Pemerintah berpendapat, Gunung Sinabung berpotensi terjadi erupsi selama lima tahun, potensinya 93 %. Jumlah pengungsi Sinabung saat ini (September 2015) tercatat 3.150 kepala keluarga, atau 10.645 jiwa, diantaranya ada 780 lansia, 76 ibu hamil, 220 bayi dan 747 balita.
Semburan abu vulkanik Gunung Sinabung diprediksi terus terjadi sampai lima tahun ke depan. Oleh karena itu perlu analisa kandungan kimianya, sehingga diketahui bahaya akan kesehatan dan potensi yang terkandung pada debu itu.
- Hasil pengamaatan
Debu vulkanik Gunung Sinabung yang terbang tinggi ketika terjadi letusan kemudian turun lagi di sekitar gunung, kemudian diambil sebagai sampel di beberapa titik, tak jauh dari kawah sebagai variasi jarak di Sukanalu (3 km), Sukandebi (5 km), dan Berastagi (12 km).
Sampel-sampel itu kemudian diteliti kandungannya menggunakan XRF, dan EDX di laboratorium Puspiptek Serpong dan CBNU Korea Selatan. Jika EDX hanya mengamati pada permukaan sampel saja, maka oleh XRF mengamati di sepanjang ketebalan. Pada hasil karakterisasi EDX memperlihatkan oksida-oksida tertinggi pada permukaan sampel terdiri dari oksida-oksida Fe, Na, Al, Si dan Ca. Silika (SiO2) atau pasir kuarsa yang biasa digunakan untuk membuat gelas tergolong sangat berbahaya itu ternyata paling tinggi. Kuantitas SiO2pada permukaan sebanyak 21,79 % wt. dan oleh XRF secara keseluruhan mengandung 63,3 % wt.
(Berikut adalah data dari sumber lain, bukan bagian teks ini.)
-- ==== Sys2Proof/Machine/Records.lean ====
section
/-! DEFINITION. What the part writes for the host and for software to read: event records (R122–R124), trap records and
the fault queue (R102, R103, R286), completion entries (R92–R94) and MSI-X messages.
Log entries: 17, 35 (DEDUCED); 9, 18 (DEDUCED and DESIGN CHOICE); 6 (DESIGN CHOICE). -/

namespace Sys2Proof.Machine

/-! ## The event recorder (R122–R124) -/

/-- Severity of an event code: stated for a corrected error, a fatal fault and a book fault (R123, R125, R165); the
manual leaves the others open (log entry 6). -/
def evSev (code : Nat) : Nat :=
  if code = 3 then 1 else if code = 9 then 3 else if code = 13 then 2 else (Config.eventSev code).val

/-- A record placed at the end of the ring, behind those of its cycle whose SRC is not greater (R122). -/
def placeRecord (m : Sparse EvRec) (i fuel : Nat) (r : EvRec) : Sparse EvRec :=
  match fuel, m.find? (·.1 == (i + 4095) % 4096) with
  | f + 1, some (j, q) =>
    if q.cycle = r.cycle ∧ r.src.toNat < q.src.toNat then placeRecord (spPut m (i % 4096) q) j f r else spPut m (i % 4096) r
  | _, _ => spPut m (i % 4096) r

/-- A die after an event record, subject to FREEZE and INFO (R124). -/
def Die.record (x : Die) (r : EvRec) : Die :=
  let code := r.code.toNat
  let sev := r.sev.toNat
  if (sev == 0 && !x.evCfg.getLsbD 2) || (x.evCfg.getLsbD 1 && code != 9 && code != 10) then x
  else { x with evRecs := placeRecord x.evRecs (x.evPos.toNat % 4096) 4095 r
                evPos := x.evPos + 1
                evCfg := if sev = 3 ∧ x.evCfg.getLsbD 0 then x.evCfg ||| 2 else x.evCfg }

/-- Writes an event record in a die's recorder (R122). -/
def State.event (s : State) (d : Nat) (src : CoreId) (code : Nat) (ctx : Nat) (detail : Nat) : State :=
  s.modDie d fun x => x.record
    { cycle := x.cycle, src, code := BitVec.ofNat 16 code, sev := BitVec.ofNat 8 (evSev code),
      ctx := BitVec.ofNat 8 ctx, detail := BitVec.ofNat 128 detail }

/-- The source of a record of a unit of the die (R122). -/
def noSrc : CoreId := 0xFFFFFFFF

/-- Two detail values, the first in bits [63:0] (log entry 9). -/
def detail2 (a b : Nat) : Nat := a % 2 ^ 64 + b % 2 ^ 64 * 2 ^ 64

/-- Three detail values: bits [63:0], [95:64] and [127:96] (log entry 9). -/
def detail3 (a b c : Nat) : Nat := a % 2 ^ 64 + b % 2 ^ 32 * 2 ^ 64 + c % 2 ^ 32 * 2 ^ 96

/-- An event record of a core. R122 prints 'Core identifier' for SRC, and R9's list does not name event records: SLOT is 0 in every one, also
where what a slot ran led to the record (DESIGN CHOICE, log entry 9). -/
def State.coreEvent (s : State) (L : Nat) (code : Nat) (detail : Nat) : State :=
  s.event (dieOf L) (s.coreId L 0) code (s.ctxNum L) detail

/-- Places an event of the part's own for the next step. -/
def State.raise (s : State) (e : Event) : State := { s with agenda := e :: s.agenda }

/-- The event record of a line that the part poisons (R115, R123): origin 0 memory, 1 copy, 2 collective, 3 peer write. -/
def State.poisonEvent (s : State) (k origin : Nat) : State := s.event (homeDie k) noSrc 4 0xFF (detail2 k origin)

/-- The event records of the lines that a write poisons. -/
def poisonEvents (s : State) (ls : List Nat) (origin : Nat) : State := ls.foldl (fun s l => s.poisonEvent (l * 64) origin) s

/-- A line in which an uncorrectable error is found (R115). -/
def State.poisonLine (s : State) (k n origin : Nat) : State := (s.markPoison k n).poisonEvent k origin

/-! ## Trap records (R286) -/

/-- The 64 bytes of a trap record, byte 63 without PHASE. -/
def FqEntry.bytes (e : FqEntry) : List Byte :=
  let i := e.info
  leBytes 2 i.cause.toNat
    ++ leBytes 1 (i.eng.toNat + 2 * e.task.toNat + 4 * e.urg.toNat + 8 * e.repl.toNat + 16 * e.nofib.toNat)
    ++ leBytes 1 e.ctx ++ leBytes 4 e.core.toNat ++ leBytes 2 e.fibre ++ leBytes 6 0
    ++ leBytes 8 i.pc.toNat ++ leBytes 8 i.addr.toNat ++ leBytes 8 i.aux.toNat ++ leBytes 8 e.recAddr.toNat
    ++ leBytes 8 i.cycle ++ leBytes 2 i.word.toNat ++ leBytes 1 i.npfx.toNat ++ leBytes 5 0

/-- Translation faults, which a MAP also replays (R284, R286): groups 4 and 5. -/
def isTranslation (c : Cause) : Bool :=
  c.toNat / 16 == 4 || (c.toNat / 16 == 5 && c.toNat % 16 != 15)

/-- The record of a fibre's trap. REPL belongs to a fault of the fibre's own access, not to one a tag reports (R278). -/
def trapEntry (s : State) (L f : Nat) (t : TrapInfo) (task : Option VAddr) : FqEntry :=
  { info := t, task := task.isSome, urg := t.delivery = .urgent, repl := isTranslation t.cause && !t.eng, nofib := false,
    ctx := s.ctxNum L, core := s.coreId L t.slot.toNat, fibre := f, recAddr := task.getD 0 }

/-! ## Queues in host memory (R85, R92, R94, R102) -/

/-- Entries of a queue of 2^LOG2SIZE. -/
def CompQ.size (q : CompQ) : Nat := 2 ^ q.log2.toNat

/-- The queue is enabled and has room. -/
def CompQ.room (q : CompQ) : Bool := q.en && decide ((q.count - q.head).toNat < q.size)

/-- PHASE of the next entry: 1 on the first pass of the ring (R92). -/
def CompQ.phase (q : CompQ) : Nat := 1 - q.count.toNat / q.size % 2

/-- The host key of the next entry. -/
def CompQ.slot (q : CompQ) (bytes : Nat) : Nat :=
  hostKey ((q.base.toNat / 4096 * 4096 + bytes * (q.count.toNat % q.size)) % 2 ^ 64)

/-- Sends a vector's MSI-X message. -/
def State.irq (s : State) (v : Nat) : State := { s with msix := s.msix ++ [v] }

/-- The message of a queue's entry, unless MASK is set. -/
def State.queueIrq (s : State) (q : CompQ) : State := if q.mask then s else s.irq q.vec.toNat

/-- Marks the trap of a fibre as written to the fault queue (R285). -/
def State.markWritten (s : State) (e : FqEntry) : State :=
  if e.nofib then s
  else match idLeaf e.core with
    | none => s
    | some L => s.modCore L fun c =>
      let set (t : Option TrapInfo) : Option TrapInfo := t.map fun t => { t with written := true }
      if e.fibre = 0 ∧ c.shadowTrap.isSome then { c with shadowTrap := set c.shadowTrap }
      else c.modFib e.fibre fun f => { f with trap := set f.trap }

/-- Writes an entry to a fault queue that has room. -/
def State.fqWrite (s : State) (c : Nat) (e : FqEntry) : State :=
  let x := s.ctx c
  let q := x.fq
  let b := e.bytes
  let s := s.wr (q.slot 64) (b.take 63 ++ [BitVec.ofNat 8 (q.phase * 128)])
  let s := s.setCtx c { x with fq := { q with count := q.count + 1 } }
  (s.queueIrq q).markWritten e

/-- Sends an entry to a context's fault queue (R102, R103): a full or disabled queue holds the traps of fibres and up
to 64 entries that park no fibre, and counts the rest in CTX_FQLOST. -/
def State.fqSend (s : State) (c : Nat) (e : FqEntry) : State :=
  let x := s.ctx c
  if x.fqHeld.isEmpty && x.fq.room then s.fqWrite c e
  else if e.nofib && decide (64 ≤ (x.fqHeld.filter (·.nofib)).length) then
    s.setCtx c { x with fqLost := if x.fqLost = BitVec.allOnes 32 then x.fqLost else x.fqLost + 1 }
  else s.setCtx c { x with fqHeld := x.fqHeld ++ [e] }

/-- Writes held entries while the fault queue has room. -/
def State.fqPump (s : State) (c : Nat) (held : List FqEntry) : State :=
  match held with
  | [] => s.modCtx c fun x => { x with fqHeld := [] }
  | e :: r =>
    if (s.ctx c).fq.room then (s.fqWrite c e).fqPump c r
    else s.modCtx c fun x => { x with fqHeld := e :: r }

/-- A fault-queue entry that parks no fibre (R103). -/
def nofibEntry (s : State) (c : Nat) (cause : Cause) (eng : Bool) (core : CoreId) (fibre : Nat) (pc : VAddr)
    (addr aux : Word) (die : Nat) : FqEntry :=
  { info := { cause, eng, addr, aux, pc, cycle := (s.die die).cycle.toNat }, task := false, nofib := true, ctx := c,
    core, fibre, recAddr := 0 }

/-- What a fibre sent is discarded at core T: the entry in the issuing context's fault queue (R103, R365), here, or by a message to
the module of the fibre. -/
def State.report (s : State) (c T : Nat) (src : CoreId) (fibre : Nat) (pc : VAddr) (cause : Cause) (eng : Bool) (addr aux : Word) :
    State :=
  if idModule src = s.modNum.toNat then s.fqSend c (nofibEntry s c cause eng src fibre pc addr aux (dieOf T))
  else
    let m : Msg := { id := s.nextId, src := s.coreId T 0, dst := src, ctx := c, fibre, pc, cycle := s.cycleOf T
                     body := .refused cause eng addr aux }
    { s with nextId := s.nextId + 1, outMsgs := s.outMsgs ++ [m] }

/-- A completion entry without PHASE (R92). -/
def compEntry (stamp kind status cause queue tag result : Nat) : BitVec 128 :=
  BitVec.ofNat 128 (stamp + kind * 2 ^ 16 + status * 2 ^ 25 + cause * 2 ^ 32 + queue * 2 ^ 48 + tag * 2 ^ 64
    + result % 2 ^ 32 * 2 ^ 96)

/-- Writes a completion entry to a queue that has room. -/
def State.cqWrite (s : State) (c q : Nat) (e : BitVec 128) : State :=
  let x := s.ctx c
  let y := spGet x.cqs q {}
  let s := s.wrN (y.slot 16) 16 (e.toNat + y.phase * 2 ^ 24)
  let s := s.setCtx c { x with cqs := spPut x.cqs q { y with count := y.count + 1 } }
  s.queueIrq y

/-- Sends a completion entry (R94): a full queue holds it inside the part. -/
def State.cqSend (s : State) (c q : Nat) (e : BitVec 128) : State :=
  let x := s.ctx c
  let y := spGet x.cqs q {}
  if y.held.isEmpty && y.room then s.cqWrite c q e
  else s.setCtx c { x with cqs := spPut x.cqs q { y with held := y.held ++ [e] } }

/-- Writes held completion entries while the queue has room. -/
def State.cqPump (s : State) (c q : Nat) (held : List (BitVec 128)) : State :=
  let put (h : List (BitVec 128)) : State :=
    s.modCtx c fun x => { x with cqs := spPut x.cqs q { spGet x.cqs q {} with held := h } }
  match held with
  | [] => put []
  | e :: r => if (spGet (s.ctx c).cqs q {}).room then (s.cqWrite c q e).cqPump c q r else put (e :: r)

/-! ## Trace records (R307, R308) -/

/-- Whether a cluster traces records of a kind. -/
def Cluster.traces (k : Cluster) (kind : Nat) : Bool := k.trcfg.getLsbD 0 && k.trcfg.getLsbD (1 + kind)

/-- The records of a cycle with one more, in ascending order of SRC. -/
def traceInsert (l : List (CoreId × List Byte)) (r : CoreId × List Byte) : List (CoreId × List Byte) :=
  match l with
  | [] => [r]
  | q :: t => if r.1.toNat < q.1.toNat then r :: q :: t else q :: traceInsert t r

/-- Writes trace records from a place of a cluster's ring on; none where a write faults. -/
def traceWrite (s : State) (k i len : Nat) (l : List (CoreId × List Byte)) : Option State :=
  match l with
  | [] => some s
  | (_, b) :: r =>
    match writeVa s { core := none, ctx := s.ownerOf k, src := 2 } (BitVec.ofNat 56 (((s.cluster k).trbase.extractLsb' 0 56).toNat + 32 * (i % len))) b with
    | .ok s => traceWrite s k (i + 1) len r
    | .error _ => none

/-- Writes a trace record into a cluster's ring, in the order of SRC among those of its cycle (R307). A full ring takes no record
unless WRAP is set, and a record that cannot be written clears EN (R308). -/
def State.traceAt (s : State) (k : Nat) (src : CoreId) (kind : Nat) (pc : VAddr) (detail : Nat) : State :=
  let x := s.cluster k
  let len := (x.trpos.extractLsb' 34 22).toNat * 128
  let n := (x.trpos.extractLsb' 0 32).toNat
  let stop := !x.trcfg.getLsbD 1
  let full : Word := 1 <<< 32
  if !x.traces kind || len == 0 then s
  else if stop && decide (len ≤ n) then s.setCluster k { x with trpos := x.trpos ||| full }
  else
    let now := (s.die (k / 6)).cycle.toNat
    let rec_ := leBytes 8 now ++ leBytes 4 src.toNat ++ leBytes 1 kind ++ leBytes 1 ((s.ownerOf k).getD 0) ++ leBytes 2 0
      ++ leBytes 8 pc.toNat ++ leBytes 8 detail
    let old := if x.trNow.1 = now then x.trNow.2 else []
    let all := traceInsert old (src, rec_)
    let same := ((all.zip old).takeWhile fun (a, b) => a == b).length
    match traceWrite s k (n - old.length + same) len (all.drop same) with
    | some s => s.modCluster k fun x =>
      { x with trNow := (now, all)
               trpos := (x.trpos &&& ~~~0xFFFFFFFF#64) ||| BitVec.ofNat 64 ((n + 1) % 2 ^ 32) ||| (if stop && n + 1 == len then full else 0) }
    | none => s.setCluster k { x with trpos := x.trpos ||| (1 <<< 33), trcfg := x.trcfg &&& ~~~1#64 }

/-- A trace record of a core's slot. -/
def State.trace (s : State) (L slot kind : Nat) (pc : VAddr) (detail : Nat) : State :=
  s.traceAt (clusterOf L) (s.coreId L slot) kind pc detail

end Sys2Proof.Machine
end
Bentuk pasir kuarsa tidak bulat layaknya debu tetapi mempunyai ujung-ujung yang runcing. Permukaan seperti ini tentu sangat berbahaya karena bisa melukai saluran pernapasan, mata dan kulit. Abu letusan Gunung Sinabung sangat beresiko mengakibatkan penyakit silikosis, kerusakan paru-paru karena konsentrasi silica yang sangat tinggi itu. Sebagai gambaran betapa berbahayanya silica ini, pecahkhkanlah sebuah botol yang terbuat dari kaca maka ujung pecahan sangat tajam dan sangat mudah melukai bagian tubuh.
Kesimpulan
Abu vulkanik Gunung Sinabung telah dikarakterisasi dengan EDX dan XRF. Kandungan tertinggi berturut-turut oksida-oksida Si, Fe, Al, Ti dan Mn. Selain mempunyai potensi ekonomi, oksida tertinggi adalah silika yang sangat berbahaya bagi kesehatan dalam jangka pendek dan jangka panjang.
Saran
Kandungan oksida tertinggi pada abu vulkanik Gunung Sinabung adalah Silika maka masyarakat mesti ekstra hati-hati dari serangan debu. Sebagai pertolongan pertama tentu rajin memakai masker, kemudian menghindar jauh.
Ucapan terima kasih.
Saya mengucapkan banyak terima kasih kepada LPPM Universitas Mercu Buana yang membiayai sebagian penelitian ini. Kepada adik-adik yang membantu penelitian ini, diantaranya Sahat Maruli Tua Tarigan, Elita Br Tarigan dan Noni Br Tarigan juga kami mengucapkan terima kasih.